Before sitting down I don’t even know what notes I am going to play. The region? It is always the same region. This is why I can speak with some experience about the origin of Berlioz’s music, because it is a region very well known to me, one I frequent assidously. But I do not know what will come. Nothing at all, nothing. I don’t even decide what feeling or idea or state of consciousness is going to be expressed, nothing. I am like a blank page. I come and sit down, concentrate for a minute and let it come.
from Volume 6, Questions and Answers 1954, p.384
(20 October 1954)
* * *
In the meditations we formerly used to have there [at the Ashram], when we had a morning or evening meditation, my work was to unify the consciousness of everyone and lift it as high as I could towards the Divine. Those who were able to feel the movement followed it. This was ordinary meditation with an aspiration and ascent towards the Divine. Here, as the Playground, the work is to unify all who are here, make them open and bring down the divine force into them.

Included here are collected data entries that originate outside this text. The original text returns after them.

-- ==== Sys2Proof/Machine/ScalarFp.lean ====
section
/-!
DEFINITION. Scalar floating point (R120 to R126): register forms in FP32 and FP64, immediates, and the trap of an enabled
flag.
-/
namespace Sys2Proof.Machine

/-- The format that P names (R120). -/
def fpFmt (p : BitVec 1) : Fmt := if p = 1 then FP64 else FP32
/-- An FP source: bits [31:0] for FP32, all bits for FP64 (R45). -/
def fpIn (p : BitVec 1) (w : Word) : Nat := fld w 0 (fpFmt p).width
def State.rm (s : State) : RM := rmOf s.me.fcsr

/-- The end of a scalar FP instruction: its flags are set; an enabled one traps with rd unwritten (R126). -/
def State.fpResult (s : State) (rd : BitVec 5) (v : Nat) (fl : Flags) : State :=
  let en := enabled s.me.fcsr fl
  if en ≠ 0 then (s.raise fl).trap { cause := 0xC, eval2 := BitVec.ofNat 64 en }
  else (s.raise fl).result rd (BitVec.ofNat 64 v)

/-- A form over two FP registers. -/
def fpForm (f : Fmt → RM → Nat → Nat → Nat × Flags) (rd rs1 rs2 : BitVec 5) (p : BitVec 1) (s : State) : Out :=
  let r := f (fpFmt p) s.rm (fpIn p (s.x rs1)) (fpIn p (s.x rs2))
  .next (s.guard (xs [rs1, rs2]) (s.fpResult rd r.1 r.2))

/-- A form over one FP register. -/
def fpUnary (f : Fmt → RM → Nat → Nat × Flags) (rd rs1 : BitVec 5) (p : BitVec 1) (s : State) : Out :=
  let r := f (fpFmt p) s.rm (fpIn p (s.x rs1))
  .next (s.guard (xs [rs1]) (s.fpResult rd r.1 r.2))

/-- Equality and order of patterns with the NV rules of R123: `quiet` forms raise NV on signalling NaNs only. -/
def fCompare (quiet : Bool) (f : Fmt) (r : FVal → FVal → Bool) (onNan : Bool) (a b : Nat) : Nat × Flags :=
  let x := f.decode a
  let y := f.decode b
  if x.isNan || y.isNan then
    (if onNan then 1 else 0, if quiet then sigFlag x y else fNV)
  else (if r x y then 1 else 0, 0)

/-- FP to an integer of w bits, sign- or zero-extended to 64 bits (R79, R124). -/
def fToInt (signed : Bool) (w : Nat) (f : Fmt) (rm : RM) (a : Nat) : Nat × Flags :=
  let (lo, hi) : Int × Int := if signed then (-(2 ^ (w - 1) : Nat), (2 ^ (w - 1) : Nat) - 1) else (0, (2 ^ w : Nat) - 1)
  let (i, fl) := (f.decode a).narrowInt rm lo hi
  (intBits 64 i, fl)

/-- R120: rd := round(rs1 + rs2). -/
def execFadd (rd rs1 rs2 : BitVec 5) (p : BitVec 1) (s : State) : Out := fpForm fAdd rd rs1 rs2 p s

/-- R120: rd := round(rs1 − rs2). -/
def execFsub (rd rs1 rs2 : BitVec 5) (p : BitVec 1) (s : State) : Out := fpForm fSub rd rs1 rs2 p s

/-- R120: rd := round(rs1 × rs2). -/
def execFmul (rd rs1 rs2 : BitVec 5) (p : BitVec 1) (s : State) : Out := fpForm fMul rd rs1 rs2 p s

/-- R120: rd := round(rs1 / rs2). -/
def execFdiv (rd rs1 rs2 : BitVec 5) (p : BitVec 1) (s : State) : Out := fpForm fDiv rd rs1 rs2 p s

/-- R122: minimum. -/
def execFmin (rd rs1 rs2 : BitVec 5) (p : BitVec 1) (s : State) : Out := fpForm (fun f _ a b => fMinMax false f a b) rd rs1 rs2 p s

/-- R122: maximum. -/
def execFmax (rd rs1 rs2 : BitVec 5) (p : BitVec 1) (s : State) : Out := fpForm (fun f _ a b => fMinMax true f a b) rd rs1 rs2 p s

/-- R123: 1 if equal. -/
def execFeq (rd rs1 rs2 : BitVec 5) (p : BitVec 1) (s : State) : Out := fpForm (fun f _ a b => fCompare true f FVal.eqv false a b) rd rs1 rs2 p s

/-- R123: 1 if less. -/
def execFlt (rd rs1 rs2 : BitVec 5) (p : BitVec 1) (s : State) : Out := fpForm (fun f _ a b => fCompare false f FVal.lt false a b) rd rs1 rs2 p s

/-- R123: 1 if less or equal. -/
def execFle (rd rs1 rs2 : BitVec 5) (p : BitVec 1) (s : State) : Out := fpForm (fun f _ a b => fCompare false f (fun x y => !y.lt x) false a b) rd rs1 rs2 p s

/-- R123: 1 if either is NaN. -/
def execFunord (rd rs1 rs2 : BitVec 5) (p : BitVec 1) (s : State) : Out := fpForm (fun f _ a b => fCompare true f (fun _ _ => false) true a b) rd rs1 rs2 p s

/-- R123: rs1 with the sign of rs2. -/
def execFsgnj (rd rs1 rs2 : BitVec 5) (p : BitVec 1) (s : State) : Out := fpForm (fun f _ a b => (withSign f a (f.signOf b), 0)) rd rs1 rs2 p s

/-- R123: rs1 with the inverted sign of rs2. -/
def execFsgnjn (rd rs1 rs2 : BitVec 5) (p : BitVec 1) (s : State) : Out := fpForm (fun f _ a b => (withSign f a (!f.signOf b), 0)) rd rs1 rs2 p s

/-- R123: rs1 with the XOR of both signs. -/
def execFsgnjx (rd rs1 rs2 : BitVec 5) (p : BitVec 1) (s : State) : Out := fpForm (fun f _ a b => (withSign f a (f.signOf a != f.signOf b), 0)) rd rs1 rs2 p s

/-- R120: rd := round(√rs1). -/
def execFsqrt (rd rs1 : BitVec 5) (p : BitVec 1) (s : State) : Out := fpUnary fSqrt rd rs1 p s

/-- R123: the class of rs1. -/
def execFclass (rd rs1 : BitVec 5) (p : BitVec 1) (s : State) : Out := fpUnary (fun f _ a => (fClass f a, 0)) rd rs1 p s

/-- R124: to INT32, sign-extended. -/
def execFcvtI32 (rd rs1 : BitVec 5) (p : BitVec 1) (s : State) : Out := fpUnary (fToInt true 32) rd rs1 p s

/-- R124: to UINT32, zero-extended. -/
def execFcvtUi32 (rd rs1 : BitVec 5) (p : BitVec 1) (s : State) : Out := fpUnary (fToInt false 32) rd rs1 p s

/-- R124: to INT64. -/
def execFcvtI64 (rd rs1 : BitVec 5) (p : BitVec 1) (s : State) : Out := fpUnary (fToInt true 64) rd rs1 p s

/-- R124: to UINT64. -/
def execFcvtUi64 (rd rs1 : BitVec 5) (p : BitVec 1) (s : State) : Out := fpUnary (fToInt false 64) rd rs1 p s

/-- R120: rd := round(rd + rs1 × rs2), one rounding; rd is also read. -/
def execFmac (rd rs1 rs2 : BitVec 5) (p : BitVec 1) (s : State) : Out :=
  let r := fMac (fpFmt p) s.rm (fpIn p (s.x rd)) (fpIn p (s.x rs1)) (fpIn p (s.x rs2))
  .next (s.guard (xs [rs1, rs2, rd]) (s.fpResult rd r.1 r.2))

/-- R124: INT64 to FP. -/
def execFcvtFI64 (rd rs1 : BitVec 5) (p : BitVec 1) (s : State) : Out :=
  let r := (ofScaled (s.x rs1).toInt 0 false).narrow (fpFmt p) s.rm
  .next (s.guard (xs [rs1]) (s.fpResult rd r.1 r.2))

/-- R124: UINT64 to FP. -/
def execFcvtFUi64 (rd rs1 : BitVec 5) (p : BitVec 1) (s : State) : Out :=
  let r := (ofScaled (s.x rs1).toNat 0 false).narrow (fpFmt p) s.rm
  .next (s.guard (xs [rs1]) (s.fpResult rd r.1 r.2))

/-- R124: the other FP type to the one P names: FP32 to FP64 widens, FP64 to FP32 narrows (R79). -/
def execFcvtFF (rd rs1 : BitVec 5) (p : BitVec 1) (s : State) : Out :=
  let r := if p = 1 then ((FP32.decode (fld (s.x rs1) 0 32)).widen FP64, 0)
    else (FP64.decode (s.x rs1).toNat).narrow FP32 s.rm
  .next (s.guard (xs [rs1]) (s.fpResult rd r.1 r.2))

/-- A BF16 immediate widened to FP32; a NaN is the canonical quiet one (R82). -/
def bf16Imm (imm : BitVec 16) : Nat := if (BF16.decode imm.toNat).isNan then FP32.cnan else imm.toNat * 65536

/-- R125: rd := round(rs1 + imm) in FP32. -/
def execFaddi (rd rs1 : BitVec 5) (imm : BitVec 16) (s : State) : Out :=
  let r := fAdd FP32 s.rm (fpIn 0 (s.x rs1)) (bf16Imm imm)
  .next (s.guard (xs [rs1]) (s.fpResult rd r.1 r.2))

/-- R125: rd := round(rs1 × imm) in FP32. -/
def execFmuli (rd rs1 : BitVec 5) (imm : BitVec 16) (s : State) : Out :=
  let r := fMul FP32 s.rm (fpIn 0 (s.x rs1)) (bf16Imm imm)
  .next (s.guard (xs [rs1]) (s.fpResult rd r.1 r.2))

end Sys2Proof.Machine
end

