-- ==== Sys2Proof/Machine/Window.lean ====
section
/-!
DEFINITION. What the host and firmware read and write in a tower's management window (R370, R372 to R375, R379, R386, R387, R397, R401,
R403, R404): one aligned doubleword at a time. Reading changes nothing (R9, R374), so a read is no step.
-/
namespace Sys2Proof.Machine

/-- Identity block (R372, R392). -/
def State.identityRead (s : State) (tw o : Nat) : Word :=
  match o with
  | 0x00 => 0xA00
  | 0x08 => Config.microcodeRevision
  | 0x10 => Config.translatorVersion
  | 0x18 => BitVec.ofNat 64 (tw + bitAt 1 (s.tower tw).otherPresent)
  | 0x20 => BitVec.ofNat 64 s.fuses
  | _ => 0

/-- A tower's cores are between tasks: no task record is on its way. LIDLE says so while LFRZ is 1 (R373). -/
def State.dispatchIdle (s : State) (tw : Nat) : Bool :=
  (s.cores.filter fun p => towerOf p.1 == tw).all fun p => p.2.net.all fun m => m.task.isNone

/-- The control block (R373, R379, R398). KEY, FQANS and TINV read as zero. -/
def State.controlRead (s : State) (tw o : Nat) : Word :=
  let t := s.tower tw
  match o with
  | 0x00 => BitVec.ofNat 64 t.wdog
  | 0x08 => BitVec.ofNat 64 (t.chb * 2 ^ 12 + t.stbn * 2 ^ 20)
  | 0x10 => BitVec.ofNat 64 t.pdly
  | 0x18 => BitVec.ofNat 64 (bitAt 0 t.lfrz + bitAt 1 (t.lfrz && s.dispatchIdle tw))
  | 0x20 => BitVec.ofNat 64 (t.snapc + bitAt 12 t.snapGo)
  | 0x28 => BitVec.ofNat 64 (((List.range 8).map fun l => bitAt l (s.layer (8 * tw + l)).lrst).foldl (· + ·) 0)
  | 0x30 => BitVec.ofNat 64 (bitAt 0 t.aperr)
  | 0x38 => BitVec.ofNat 64 (bitAt 0 t.injen)
  | 0x48 => BitVec.ofNat 64 t.fqtail
  | 0x50 => BitVec.ofNat 64 t.fqhead
  | 0x68 => BitVec.ofNat 64 (bitAt 0 t.tinv.isSome + bitAt 1 t.tlost)
  | 0x70 => BitVec.ofNat 64 (t.ksel + bitAt 18 t.kop.isSome)
  | 0x78 => BitVec.ofNat 64 (bitAt 0 t.bretry)
  | o =>
    if 0x300 ≤ o ∧ o < 0x340 then packed 8 ((List.range 8).map fun i => t.qas.getD (o - 0x300 + i) 0)
    else if 0x400 ≤ o ∧ o < 0x800 then packed 16 ((List.range 4).map fun i => (look t.hkey ((o - 0x400) / 2 + i)).getD 0)
    else if 0x800 ≤ o ∧ o < 0x1000 then (look t.asd ((o - 0x800) / 8)).getD 0
    else 0

/-- Queue status (R370). -/
def State.statusRead (s : State) (tw q : Nat) : Word :=
  let v := (s.tower tw).queues.getD q {}
  BitVec.ofNat 64 (v.ring.length + v.refs * 2 ^ 8 + v.cause * 2 ^ 24 + bitAt 32 v.ovf)

/-- A Geyser slot (R372). -/
def Tower.slotRead (t : Tower) (i : Nat) : Word :=
  match t.leases.find? fun l => l.1 == i with
  | some (_, n, k) => BitVec.ofNat 64 (1 + coreId n * 2 + k * 2 ^ 13)
  | none => 0

/-- The steps of R43 have begun: the waits of DONE are over. -/
def Wait.begun : Wait → Bool
  | .retiring _ (some _) => true
  | _ => false

/-- A task of a launch is queued in an inbox, resident, suspended or saved without having begun its retirement (R43, R372). -/
def State.runs (s : State) (tw slot : Nat) : Bool :=
  (s.tower tw).saved.any (fun v => v.info.launch == slot) ||
    (s.cores.filter fun p => towerOf p.1 == tw).any fun p =>
      (p.2.inbox ++ p.2.net).any (fun m => m.task.any fun i => i.launch == slot)
        || p.2.threads.toList.any fun t => t.occ == .task && !t.wait.begun && t.task.any fun i => i.launch == slot

/-- State of a live launch (R372): 1 dispatching, 2 running, 3 ending. -/
def State.launchState (s : State) (tw slot : Nat) (l : Launch) : Nat :=
  if l.nextIndex.isSome || ((s.tower tw).queues.getD l.queue {}).returned.any fun i => i.launch == slot then 1
  else if s.runs tw slot then 2 else 3

/-- A doubleword of a live-launch entry (R372). -/
def State.launchRead (s : State) (tw slot i : Nat) : Word :=
  match look (s.tower tw).launches slot with
  | none => 0
  | some l =>
    match i with
    | 0 => BitVec.ofNat 64 (s.launchState tw slot l + l.queue * 2 ^ 8 + recPrio l.record * 2 ^ 16)
    | 1 => recWord l.record 0
    | 2 => BitVec.ofNat 64 l.dispatched
    | 3 => BitVec.ofNat 64 l.retired
    | 4 => recWord l.record 3
    | 5 => recWord l.record 4
    | 6 => BitVec.ofNat 64 l.saved
    | _ => 0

from Volume 4, Questions and Answers 1950-51, p.106
(12 February 1951)
* * *
[In this period Mother used to give Darshan every morning from her balcony. This was known as “Balcony Darshan”. In the evening She was present in the Playground to receive the salute at the March Past and conduct the Concentration at the end of the “Marching.”]
Sweet Mother, every day we go for the Balcony Darshan, and here at the Playground we come for the March Past and the Concentration. What should be our approach to each one of these things?
The most indispensable thing in every case is receptivity.
At the Balcony, for example. When I come on the Balcony I make a special concentration, you notice that I look at everybody, don’t you; I look, see, pass my eyes over every one, I know all who are there, and where they are, and I give each one exactly what he needs; I see his condition and give him what is necessary. It can go fast, because otherwise I would keep you there for half an hour, but I do it, that’s what I do. That’s the only reason why I come out, because otherwise I carry you in my consciousness. I carry you in my consciousness always, without seeing you, I do what is necessary. But here it is a moment when I can do it by touching the physical directly, you see; otherwise it is through the mind that it acts, the mind or the vital. But here I touch the physical directly through the sight, the contact of sight; and that’s what I do — each time.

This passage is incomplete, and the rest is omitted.